# 298 Binary Tree Longest Consecutive Sequence

Given a binary tree, find the length of the longest consecutive sequence path.

The path refers to any sequence of nodes from some starting node to any node in the tree along the parent-child connections. The longest consecutive path need to be from parent to child (cannot be the reverse).

For example,

```
   1
    \
     3
    / \
   2   4
        \
         5
```

Longest consecutive sequence path is 3-4-5, so return 3.

```
   2
    \
     3
    / 
   2    
  / 
 1
```

Longest consecutive sequence path is 2-3,not 3-2-1, so return 2.
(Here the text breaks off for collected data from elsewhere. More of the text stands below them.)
-- ==== Sys2Proof/Laws/Step.lean ====
section
/-! SUPPORT. What one step can do, said once: every whole-machine claim is a case analysis over these. -/

namespace Sys2Proof.Machine

open Sys2Proof

/-- Every instruction answers a next state. -/
theorem exec_answers (i : Instr) (s : State) : ∃ t, exec i s = .next t := by
  cases i <;> exact ⟨_, rfl⟩

/-- The step of a presented word that decodes. -/
theorem step_command {s : State} {w : Byte} {i : Instr} (hp : presented s = some w)
    (hd : decodeCommand w = .ok i) : step s = exec i (hostAfter s) := by
  simp [step, hp, hd]

/-- The step of a presented word that does not decode. -/
theorem step_reserved {s : State} {w : Byte} {e : DecodeError} (hp : presented s = some w)
    (hd : decodeCommand w = .error e) : step s = .next (refuse (hostAfter s)) := by
  simp [step, hp, hd]

/-- The step of an idle block to which nothing is presented. -/
theorem step_idle {s : State} (hp : presented s = none) (hi : s.phase = .idle) :
    step s = .next (hostAfter s) := by
  simp [step, hp, phaseInstr, hi]

/-- The step of a phase. -/
theorem step_phase {s t : State} {i : Instr} (hp : presented s = none) (hi : phaseInstr s = some i)
    (hx : exec i (hostAfter s) = .next t) : step s = .next (afterPhase s.phase t) := by
  simp [step, hp, hi, hx]

/-- The four things a step can be. -/
theorem step_cases {s t : State} (h : step s = .next t) :
    (presented s = none ∧ s.phase = .idle ∧ t = hostAfter s) ∨
    (∃ w e, presented s = some w ∧ decodeCommand w = .error e ∧ t = refuse (hostAfter s)) ∨
    (∃ w i, presented s = some w ∧ decodeCommand w = .ok i ∧ exec i (hostAfter s) = .next t) ∨
    (∃ i u, presented s = none ∧ phaseInstr s = some i ∧ exec i (hostAfter s) = .next u ∧
      t = afterPhase s.phase u) := by
  cases hp : presented s with
  | some w =>
    cases hd : decodeCommand w with
    | ok i => exact .inr (.inr (.inl ⟨w, i, rfl, hd, by rw [← h, step_command hp hd]⟩))
    | error e =>
      rw [step_reserved hp hd] at h
      cases h
      exact .inr (.inl ⟨w, e, rfl, hd, rfl⟩)
  | none =>
    cases hi : phaseInstr s with
    | none =>
      have hph : s.phase = .idle := by
        revert hi
        unfold phaseInstr
        cases s.phase <;> simp
      rw [step_idle hp hph] at h
      cases h
      exact .inl ⟨rfl, hph, rfl⟩
    | some i =>
      obtain ⟨u, hu⟩ := exec_answers i (hostAfter s)
      rw [step_phase hp hi hu] at h
      cases h
      exact .inr (.inr (.inr ⟨i, u, rfl, rfl, hu, rfl⟩))

/-- An accepted or refused command: what exec of a decoded word can answer. -/
theorem exec_command_cases {i : Instr} {s t : State} (hf : i.format = .commandWord) (h : exec i s = .next t) :
    (ready s = false ∧ t = refuse s) ∨
    (ready s = true ∧
      ((∃ o p r th, i = .init o p r th ∧ t = acceptInit o p r th s) ∨
       (i = .read ∧ t = acceptRead s) ∨
       (i = .getC ∧ t = accessor 0x60 (celsius32 s.tcode) s) ∨
       (i = .getF ∧ t = accessor 0x61 (fahrenheit32 s.params.accessorArith s.tcode) s) ∨
       (i = .getK ∧ t = accessor 0x62 (kelvin32 s.params.accessorArith s.tcode) s) ∨
       (i = .getR ∧ t = accessor 0x63 (rankine32 s.params.accessorArith s.tcode) s))) := by
  cases hr : ready s with
  | false =>
    refine .inl ⟨rfl, ?_⟩
    cases i <;> simp [Instr.format] at hf <;>
      · simp only [exec, execInit, execRead, execGetC, execGetF, execGetK, execGetR, whenReady, hr,
          Host.Outcome.next.injEq] at h
        exact h.symm
  | true =>
    refine .inr ⟨rfl, ?_⟩
    cases i <;> simp [Instr.format] at hf <;>
      simp only [exec, execInit, execRead, execGetC, execGetF, execGetK, execGetR, whenReady, hr,
        if_true, Host.Outcome.next.injEq] at h <;> subst h <;> simp

/-- The step of each phase, when nothing is presented: INIT. -/
theorem step_iPre {s : State} (hp : presented s = none) (hi : s.phase = .iPre) :
    step s = .next { record (.wait s.params.tInitPreMs) (hostAfter s) with phase := .iRd } := by
  rw [step_phase (t := record (.wait s.params.tInitPreMs) (hostAfter s)) (i := .delay s.params.tInitPreMs) hp
    (by simp [phaseInstr, hi]) rfl, hi, afterPhase_running (by simp [hi]), countPoll_of_ne (by simp)]
  rfl

theorem step_iRd {s : State} (hp : presented s = none) (hi : s.phase = .iRd) :
    step s = .next (afterPhase .iRd (transact .cfgRead storeCfg (hostAfter s))) := by
  rw [step_phase (i := .cfgRead) hp (by simp [phaseInstr, hi]) rfl, hi]

theorem step_iWr {s : State} (hp : presented s = none) (hi : s.phase = .iWr) :
    step s = .next (afterPhase .iWr (transact (.cfgWrite (packByte0 (latched s) s.cfgbuf0)
      (packByte1 (latched s) s.cfgbuf1)) (fun _ s => s) (hostAfter s))) := by
  rw [step_phase (i := .cfgWrite (packByte0 (latched s) s.cfgbuf0) (packByte1 (latched s) s.cfgbuf1)) hp
    (by simp [phaseInstr, hi]) rfl, hi]

theorem step_iPost {s : State} (hp : presented s = none) (hi : s.phase = .iPost) :
    step s = .next (finishOk (commitMirror (record (.wait s.params.tInitPostMs) (hostAfter s)))) := by
  rw [step_phase (t := record (.wait s.params.tInitPostMs) (hostAfter s)) (i := .delay s.params.tInitPostMs) hp
    (by simp [phaseInstr, hi]) rfl, hi, afterPhase_running (by simp [hi]), countPoll_of_ne (by simp)]
  rfl

/-- The step of each phase, when nothing is presented: READ. -/
theorem step_rTrigRd {s : State} (hp : presented s = none) (hi : s.phase = .rTrigRd) :
    step s = .next (afterPhase .rTrigRd (transact .cfgRead storeCfg (hostAfter s))) := by
  rw [step_phase (i := .cfgRead) hp (by simp [phaseInstr, hi]) rfl, hi]

theorem step_rTrigWr {s : State} (hp : presented s = none) (hi : s.phase = .rTrigWr) :
    step s = .next (afterPhase .rTrigWr
      (transact (.cfgWrite (triggerByte0 s.cfgbuf0) s.cfgbuf1) (fun _ s => s) (hostAfter s))) := by
  rw [step_phase (i := .cfgWrite (triggerByte0 s.cfgbuf0) s.cfgbuf1) hp (by simp [phaseInstr, hi]) rfl, hi]

theorem step_rTrigDly {s : State} (hp : presented s = none) (hi : s.phase = .rTrigDly) :
    step s = .next { record (.wait s.params.tTrigMs) (hostAfter s) with polls := 0, phase := .rPoll } := by
  rw [step_phase (t := record (.wait s.params.tTrigMs) (hostAfter s)) (i := .delay s.params.tTrigMs) hp
    (by simp [phaseInstr, hi]) rfl, hi, afterPhase_running (by simp [hi]), countPoll_of_ne (by simp)]
  rfl

theorem step_rPoll {s : State} (hp : presented s = none) (hi : s.phase = .rPoll) :
    step s = .next (afterPhase .rPoll (transact .cfgRead storeCfg (hostAfter s))) := by
  rw [step_phase (i := .cfgRead) hp (by simp [phaseInstr, hi]) rfl, hi]

theorem step_rTemp {s : State} (hp : presented s = none) (hi : s.phase = .rTemp) :
    step s = .next (afterPhase .rTemp (transact .tempRead storeTemp (hostAfter s))) := by
  rw [step_phase (i := .tempRead) hp (by simp [phaseInstr, hi]) rfl, hi]

/-- One step of a run. -/
theorem run_succ {k : Nat} {s t : State} (h : step s = .next t) :
    Host.Core.run core (k + 1) s = Host.Core.run core k t := by
  have h' : core.step s = .next t := h
  simp [Host.Core.run, h']

end Sys2Proof.Machine
end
**The Idea:** Run a DFS proceedure that maintains the current consequtive distance, and updates the maximum as you go along. If the root is non existant, return 0; otherwise begin with a consequtive distance of 1, and begin the recursive call. If the left or right child's value is 1 more than it's parent, increment the consecutive distance. Otherwise, reset back to 1 - and try again on that new subtree. In the end, we are just running a preorder traversal with a few additional checks.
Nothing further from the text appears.